__Required work__.
Your task is to repeat exactly the lines below between the line holding "memRead s sp" and the line holding "unfold memWrite", inclusive, and only those.

__The data__.
- - - -

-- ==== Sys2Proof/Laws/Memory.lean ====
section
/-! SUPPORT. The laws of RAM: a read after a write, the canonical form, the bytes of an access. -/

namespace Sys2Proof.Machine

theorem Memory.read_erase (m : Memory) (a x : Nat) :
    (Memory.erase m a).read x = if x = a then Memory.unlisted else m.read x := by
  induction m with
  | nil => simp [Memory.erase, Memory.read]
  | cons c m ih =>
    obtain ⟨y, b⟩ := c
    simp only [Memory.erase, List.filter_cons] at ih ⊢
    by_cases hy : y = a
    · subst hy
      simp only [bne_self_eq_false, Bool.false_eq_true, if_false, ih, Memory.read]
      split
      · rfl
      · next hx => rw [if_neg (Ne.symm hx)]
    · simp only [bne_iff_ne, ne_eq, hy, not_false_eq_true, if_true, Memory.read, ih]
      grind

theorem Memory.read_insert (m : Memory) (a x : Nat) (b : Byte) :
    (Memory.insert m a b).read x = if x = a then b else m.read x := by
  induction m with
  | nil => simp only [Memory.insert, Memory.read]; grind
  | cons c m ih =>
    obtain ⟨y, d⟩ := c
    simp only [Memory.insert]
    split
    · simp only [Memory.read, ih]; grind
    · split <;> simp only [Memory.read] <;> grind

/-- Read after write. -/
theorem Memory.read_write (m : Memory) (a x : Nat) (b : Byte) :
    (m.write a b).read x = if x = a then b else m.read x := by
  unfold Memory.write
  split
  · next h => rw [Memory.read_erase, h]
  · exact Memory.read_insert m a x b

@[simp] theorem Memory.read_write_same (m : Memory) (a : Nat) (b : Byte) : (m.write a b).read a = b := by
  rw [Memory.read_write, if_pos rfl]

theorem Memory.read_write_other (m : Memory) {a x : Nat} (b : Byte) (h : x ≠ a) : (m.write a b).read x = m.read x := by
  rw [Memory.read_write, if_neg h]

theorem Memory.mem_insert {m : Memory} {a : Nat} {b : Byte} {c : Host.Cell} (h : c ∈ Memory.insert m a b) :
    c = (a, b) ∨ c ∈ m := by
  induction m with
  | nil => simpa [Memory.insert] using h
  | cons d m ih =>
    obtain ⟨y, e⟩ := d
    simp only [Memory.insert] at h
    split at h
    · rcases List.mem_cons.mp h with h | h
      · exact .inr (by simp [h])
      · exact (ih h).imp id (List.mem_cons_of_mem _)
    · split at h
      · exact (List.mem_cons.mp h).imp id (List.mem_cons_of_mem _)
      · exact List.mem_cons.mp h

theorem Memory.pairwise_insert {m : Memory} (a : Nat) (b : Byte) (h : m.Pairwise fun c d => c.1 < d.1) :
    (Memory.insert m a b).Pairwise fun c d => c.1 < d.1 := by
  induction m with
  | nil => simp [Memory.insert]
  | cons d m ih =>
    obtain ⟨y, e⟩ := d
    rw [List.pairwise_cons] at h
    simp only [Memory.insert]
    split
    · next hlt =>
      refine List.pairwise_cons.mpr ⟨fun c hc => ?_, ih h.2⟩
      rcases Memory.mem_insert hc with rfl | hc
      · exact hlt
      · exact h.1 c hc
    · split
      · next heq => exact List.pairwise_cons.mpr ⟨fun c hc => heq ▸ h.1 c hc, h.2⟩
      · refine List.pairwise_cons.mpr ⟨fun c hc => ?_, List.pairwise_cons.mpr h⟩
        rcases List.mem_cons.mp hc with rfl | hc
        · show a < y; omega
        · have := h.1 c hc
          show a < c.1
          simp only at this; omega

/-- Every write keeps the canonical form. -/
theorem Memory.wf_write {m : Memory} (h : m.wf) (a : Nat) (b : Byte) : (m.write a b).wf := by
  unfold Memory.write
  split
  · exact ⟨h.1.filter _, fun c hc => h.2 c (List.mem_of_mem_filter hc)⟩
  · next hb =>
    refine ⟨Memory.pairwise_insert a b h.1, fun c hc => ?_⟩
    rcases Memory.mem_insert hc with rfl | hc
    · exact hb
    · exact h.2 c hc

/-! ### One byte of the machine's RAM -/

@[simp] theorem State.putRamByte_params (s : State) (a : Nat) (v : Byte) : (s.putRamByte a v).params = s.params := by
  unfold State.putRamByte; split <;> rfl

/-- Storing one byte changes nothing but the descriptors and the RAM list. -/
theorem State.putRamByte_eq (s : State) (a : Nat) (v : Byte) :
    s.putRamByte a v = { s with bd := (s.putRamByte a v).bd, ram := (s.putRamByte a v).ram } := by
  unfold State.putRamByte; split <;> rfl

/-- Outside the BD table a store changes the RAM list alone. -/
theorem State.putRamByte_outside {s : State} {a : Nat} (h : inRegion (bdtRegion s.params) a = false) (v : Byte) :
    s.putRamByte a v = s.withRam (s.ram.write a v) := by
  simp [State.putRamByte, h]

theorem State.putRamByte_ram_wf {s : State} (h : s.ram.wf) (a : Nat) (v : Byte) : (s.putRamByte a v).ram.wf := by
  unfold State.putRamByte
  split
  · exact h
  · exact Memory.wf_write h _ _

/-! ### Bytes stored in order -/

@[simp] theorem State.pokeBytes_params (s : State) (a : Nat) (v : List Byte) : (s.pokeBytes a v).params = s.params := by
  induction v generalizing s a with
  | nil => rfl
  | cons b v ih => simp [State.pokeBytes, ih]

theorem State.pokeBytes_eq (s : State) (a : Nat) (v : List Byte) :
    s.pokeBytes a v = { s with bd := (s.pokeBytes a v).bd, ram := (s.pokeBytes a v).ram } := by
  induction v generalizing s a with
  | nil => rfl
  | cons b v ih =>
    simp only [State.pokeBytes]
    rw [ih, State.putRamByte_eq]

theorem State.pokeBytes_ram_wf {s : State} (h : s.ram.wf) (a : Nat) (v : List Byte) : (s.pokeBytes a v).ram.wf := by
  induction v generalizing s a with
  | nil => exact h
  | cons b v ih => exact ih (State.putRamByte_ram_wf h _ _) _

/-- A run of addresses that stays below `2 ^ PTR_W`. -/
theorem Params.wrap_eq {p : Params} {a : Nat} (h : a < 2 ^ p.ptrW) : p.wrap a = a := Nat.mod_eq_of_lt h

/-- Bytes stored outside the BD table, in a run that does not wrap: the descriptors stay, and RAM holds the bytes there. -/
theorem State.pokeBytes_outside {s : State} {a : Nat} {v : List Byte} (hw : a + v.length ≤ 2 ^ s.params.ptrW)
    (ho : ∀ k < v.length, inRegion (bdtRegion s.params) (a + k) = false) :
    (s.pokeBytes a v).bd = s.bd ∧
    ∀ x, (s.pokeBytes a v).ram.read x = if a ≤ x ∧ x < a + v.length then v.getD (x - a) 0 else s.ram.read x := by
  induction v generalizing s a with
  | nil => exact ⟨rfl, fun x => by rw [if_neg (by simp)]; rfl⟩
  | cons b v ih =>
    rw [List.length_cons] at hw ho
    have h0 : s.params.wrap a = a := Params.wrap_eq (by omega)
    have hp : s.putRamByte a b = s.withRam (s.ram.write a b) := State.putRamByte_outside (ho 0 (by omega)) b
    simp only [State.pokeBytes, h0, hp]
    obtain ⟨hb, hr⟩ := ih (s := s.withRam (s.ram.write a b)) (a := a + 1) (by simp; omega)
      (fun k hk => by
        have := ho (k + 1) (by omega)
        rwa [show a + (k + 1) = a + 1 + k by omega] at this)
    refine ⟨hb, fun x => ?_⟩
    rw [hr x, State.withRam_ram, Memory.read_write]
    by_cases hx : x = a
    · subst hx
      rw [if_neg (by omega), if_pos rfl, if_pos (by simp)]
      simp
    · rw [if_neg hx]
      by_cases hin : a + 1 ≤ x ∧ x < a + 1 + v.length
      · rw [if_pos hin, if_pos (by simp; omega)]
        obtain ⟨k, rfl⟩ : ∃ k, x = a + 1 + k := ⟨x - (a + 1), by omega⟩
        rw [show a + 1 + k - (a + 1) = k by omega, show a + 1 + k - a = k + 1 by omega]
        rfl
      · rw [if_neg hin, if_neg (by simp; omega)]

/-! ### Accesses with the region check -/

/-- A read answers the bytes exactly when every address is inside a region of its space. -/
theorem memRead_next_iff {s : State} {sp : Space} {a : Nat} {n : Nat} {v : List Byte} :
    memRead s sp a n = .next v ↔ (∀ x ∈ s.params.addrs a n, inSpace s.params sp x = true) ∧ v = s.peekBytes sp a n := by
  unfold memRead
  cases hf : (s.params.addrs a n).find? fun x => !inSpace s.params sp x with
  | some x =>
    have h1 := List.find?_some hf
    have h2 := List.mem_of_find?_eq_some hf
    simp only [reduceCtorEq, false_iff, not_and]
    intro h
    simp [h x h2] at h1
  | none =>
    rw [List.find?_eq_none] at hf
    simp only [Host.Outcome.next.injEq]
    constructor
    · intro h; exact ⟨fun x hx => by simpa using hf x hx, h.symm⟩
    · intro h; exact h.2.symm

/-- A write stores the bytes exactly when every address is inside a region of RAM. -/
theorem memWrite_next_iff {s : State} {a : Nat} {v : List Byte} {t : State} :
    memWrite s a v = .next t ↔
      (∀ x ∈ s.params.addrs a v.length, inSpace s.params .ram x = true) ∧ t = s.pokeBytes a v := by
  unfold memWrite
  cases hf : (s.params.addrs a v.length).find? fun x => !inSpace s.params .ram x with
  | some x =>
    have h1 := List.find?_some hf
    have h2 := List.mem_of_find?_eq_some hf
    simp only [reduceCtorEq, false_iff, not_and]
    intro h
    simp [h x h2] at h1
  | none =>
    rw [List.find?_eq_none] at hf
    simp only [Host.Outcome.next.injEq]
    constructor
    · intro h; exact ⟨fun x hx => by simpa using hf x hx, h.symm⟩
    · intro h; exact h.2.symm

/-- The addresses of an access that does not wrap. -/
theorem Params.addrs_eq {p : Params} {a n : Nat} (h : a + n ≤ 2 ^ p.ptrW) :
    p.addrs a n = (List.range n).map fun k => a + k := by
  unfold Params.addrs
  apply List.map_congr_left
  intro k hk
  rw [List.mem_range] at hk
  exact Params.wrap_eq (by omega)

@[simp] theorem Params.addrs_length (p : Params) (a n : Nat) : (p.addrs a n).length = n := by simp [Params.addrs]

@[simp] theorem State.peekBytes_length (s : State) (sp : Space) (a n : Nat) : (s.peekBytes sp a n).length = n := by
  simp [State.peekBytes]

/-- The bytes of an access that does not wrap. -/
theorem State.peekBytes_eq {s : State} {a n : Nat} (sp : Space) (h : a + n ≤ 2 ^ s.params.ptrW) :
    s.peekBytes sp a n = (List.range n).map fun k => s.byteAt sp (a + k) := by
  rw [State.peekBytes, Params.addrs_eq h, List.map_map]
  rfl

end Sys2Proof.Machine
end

- - - -

__Written answer__.
    memRead s sp a n = .next v ↔ (∀ x ∈ s.params.addrs a n, inSpace s.params sp x = true) ∧ v = s.peekBytes sp a n := by
  unfold memRead
  cases hf : (s.params.addrs a n).find? fun x => !inSpace s.params sp x with
  | some x =>
    have h1 := List.find?_some hf
    have h2 := List.mem_of_find?_eq_some hf
    simp only [reduceCtorEq, false_iff, not_and]
    intro h
    simp [h x h2] at h1
  | none =>
    rw [List.find?_eq_none] at hf
    simp only [Host.Outcome.next.injEq]
    constructor
    · intro h; exact ⟨fun x hx => by simpa using hf x hx, h.symm⟩
    · intro h; exact h.2.symm

/-- A write stores the bytes exactly when every address is inside a region of RAM. -/
theorem memWrite_next_iff {s : State} {a : Nat} {v : List Byte} {t : State} :
    memWrite s a v = .next t ↔
      (∀ x ∈ s.params.addrs a v.length, inSpace s.params .ram x = true) ∧ t = s.pokeBytes a v := by
  unfold memWrite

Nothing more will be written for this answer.